__TASK DIRECTIONS__. For the entries below, report the number of lines containing "false", without any other content.

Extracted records
↓
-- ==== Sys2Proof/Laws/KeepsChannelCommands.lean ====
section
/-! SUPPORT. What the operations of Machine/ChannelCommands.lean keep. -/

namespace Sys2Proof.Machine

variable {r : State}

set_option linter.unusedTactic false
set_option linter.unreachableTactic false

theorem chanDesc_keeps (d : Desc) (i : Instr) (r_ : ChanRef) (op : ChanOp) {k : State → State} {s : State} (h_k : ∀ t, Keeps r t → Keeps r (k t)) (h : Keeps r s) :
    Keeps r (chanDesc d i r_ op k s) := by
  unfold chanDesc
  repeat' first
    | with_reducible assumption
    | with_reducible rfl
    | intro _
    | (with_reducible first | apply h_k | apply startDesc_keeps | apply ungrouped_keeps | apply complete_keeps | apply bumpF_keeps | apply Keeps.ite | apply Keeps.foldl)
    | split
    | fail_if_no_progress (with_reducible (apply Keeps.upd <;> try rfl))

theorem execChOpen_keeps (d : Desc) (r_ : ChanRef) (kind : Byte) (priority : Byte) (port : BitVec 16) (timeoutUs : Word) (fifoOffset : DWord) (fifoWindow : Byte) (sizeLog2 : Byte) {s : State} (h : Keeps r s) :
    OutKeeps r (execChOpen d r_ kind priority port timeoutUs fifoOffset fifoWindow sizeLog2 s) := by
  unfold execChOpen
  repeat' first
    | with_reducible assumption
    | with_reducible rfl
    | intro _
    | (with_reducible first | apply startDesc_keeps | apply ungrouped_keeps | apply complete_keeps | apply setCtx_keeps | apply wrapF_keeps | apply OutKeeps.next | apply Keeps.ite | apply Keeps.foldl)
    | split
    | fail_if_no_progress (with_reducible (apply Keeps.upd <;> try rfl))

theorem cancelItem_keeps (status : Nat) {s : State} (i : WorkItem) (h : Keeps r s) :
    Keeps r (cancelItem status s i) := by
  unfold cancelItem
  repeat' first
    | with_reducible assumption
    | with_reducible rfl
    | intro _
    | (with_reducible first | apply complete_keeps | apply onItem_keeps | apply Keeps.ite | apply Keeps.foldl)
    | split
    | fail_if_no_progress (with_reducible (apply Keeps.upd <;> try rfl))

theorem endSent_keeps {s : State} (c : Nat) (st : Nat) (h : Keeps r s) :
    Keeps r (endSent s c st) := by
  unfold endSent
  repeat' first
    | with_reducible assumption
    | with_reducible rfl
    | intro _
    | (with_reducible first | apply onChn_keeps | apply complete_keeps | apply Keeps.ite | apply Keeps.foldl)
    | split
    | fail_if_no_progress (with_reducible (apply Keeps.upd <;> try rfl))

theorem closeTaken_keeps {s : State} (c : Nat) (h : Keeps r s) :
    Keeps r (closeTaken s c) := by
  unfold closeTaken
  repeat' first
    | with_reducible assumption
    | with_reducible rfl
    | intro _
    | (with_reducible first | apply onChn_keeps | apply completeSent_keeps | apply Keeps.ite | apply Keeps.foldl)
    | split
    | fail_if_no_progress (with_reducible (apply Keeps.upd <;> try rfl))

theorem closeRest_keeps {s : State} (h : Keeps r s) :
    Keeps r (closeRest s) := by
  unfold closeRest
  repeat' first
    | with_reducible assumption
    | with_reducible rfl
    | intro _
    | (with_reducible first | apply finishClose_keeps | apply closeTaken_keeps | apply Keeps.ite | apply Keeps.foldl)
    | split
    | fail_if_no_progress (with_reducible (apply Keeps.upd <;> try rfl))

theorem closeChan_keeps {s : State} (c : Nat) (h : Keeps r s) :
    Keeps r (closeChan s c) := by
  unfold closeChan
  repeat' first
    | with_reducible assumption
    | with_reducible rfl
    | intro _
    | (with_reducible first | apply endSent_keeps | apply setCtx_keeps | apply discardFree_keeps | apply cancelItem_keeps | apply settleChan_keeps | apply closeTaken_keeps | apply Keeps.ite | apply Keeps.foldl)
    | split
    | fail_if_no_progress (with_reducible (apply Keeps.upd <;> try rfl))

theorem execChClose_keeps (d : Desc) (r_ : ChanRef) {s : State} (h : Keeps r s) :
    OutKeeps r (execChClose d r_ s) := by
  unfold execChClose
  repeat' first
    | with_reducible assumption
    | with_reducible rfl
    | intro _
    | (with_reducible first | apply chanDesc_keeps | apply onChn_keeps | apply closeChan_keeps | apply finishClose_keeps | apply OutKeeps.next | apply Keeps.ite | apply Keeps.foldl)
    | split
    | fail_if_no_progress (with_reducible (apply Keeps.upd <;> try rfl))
↑
↓
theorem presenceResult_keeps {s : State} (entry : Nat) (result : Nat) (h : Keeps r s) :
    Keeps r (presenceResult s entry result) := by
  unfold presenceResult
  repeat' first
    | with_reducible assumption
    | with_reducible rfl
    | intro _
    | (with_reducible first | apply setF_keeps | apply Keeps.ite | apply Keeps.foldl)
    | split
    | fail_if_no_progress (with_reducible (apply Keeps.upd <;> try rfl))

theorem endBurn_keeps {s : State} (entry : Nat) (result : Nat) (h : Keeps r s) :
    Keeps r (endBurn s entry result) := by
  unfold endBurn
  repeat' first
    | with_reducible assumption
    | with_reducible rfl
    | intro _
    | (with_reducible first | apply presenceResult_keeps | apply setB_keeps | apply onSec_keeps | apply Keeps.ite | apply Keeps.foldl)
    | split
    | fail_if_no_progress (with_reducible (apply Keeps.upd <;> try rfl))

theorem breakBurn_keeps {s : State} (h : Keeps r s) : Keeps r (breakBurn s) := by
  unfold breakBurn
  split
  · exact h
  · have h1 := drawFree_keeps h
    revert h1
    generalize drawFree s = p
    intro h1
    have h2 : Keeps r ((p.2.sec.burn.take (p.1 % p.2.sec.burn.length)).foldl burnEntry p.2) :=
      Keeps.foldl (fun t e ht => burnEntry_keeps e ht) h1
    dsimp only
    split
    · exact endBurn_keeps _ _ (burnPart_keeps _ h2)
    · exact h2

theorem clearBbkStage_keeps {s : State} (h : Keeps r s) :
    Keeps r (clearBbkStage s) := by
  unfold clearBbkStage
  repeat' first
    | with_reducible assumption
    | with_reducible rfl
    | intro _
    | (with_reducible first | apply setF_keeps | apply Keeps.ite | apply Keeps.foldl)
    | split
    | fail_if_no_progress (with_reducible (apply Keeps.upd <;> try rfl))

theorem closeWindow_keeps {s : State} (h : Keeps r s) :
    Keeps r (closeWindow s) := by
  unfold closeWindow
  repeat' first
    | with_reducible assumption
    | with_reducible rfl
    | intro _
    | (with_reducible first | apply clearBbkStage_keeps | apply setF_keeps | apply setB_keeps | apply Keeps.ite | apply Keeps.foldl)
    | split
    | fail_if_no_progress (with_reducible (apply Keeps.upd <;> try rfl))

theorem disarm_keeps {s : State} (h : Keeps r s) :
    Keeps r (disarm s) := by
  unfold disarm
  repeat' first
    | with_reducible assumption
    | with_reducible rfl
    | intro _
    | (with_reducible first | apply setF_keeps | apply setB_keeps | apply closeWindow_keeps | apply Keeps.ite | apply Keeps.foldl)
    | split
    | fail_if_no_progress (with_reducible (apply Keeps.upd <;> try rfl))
↑
__TASK RESPONSE__. 2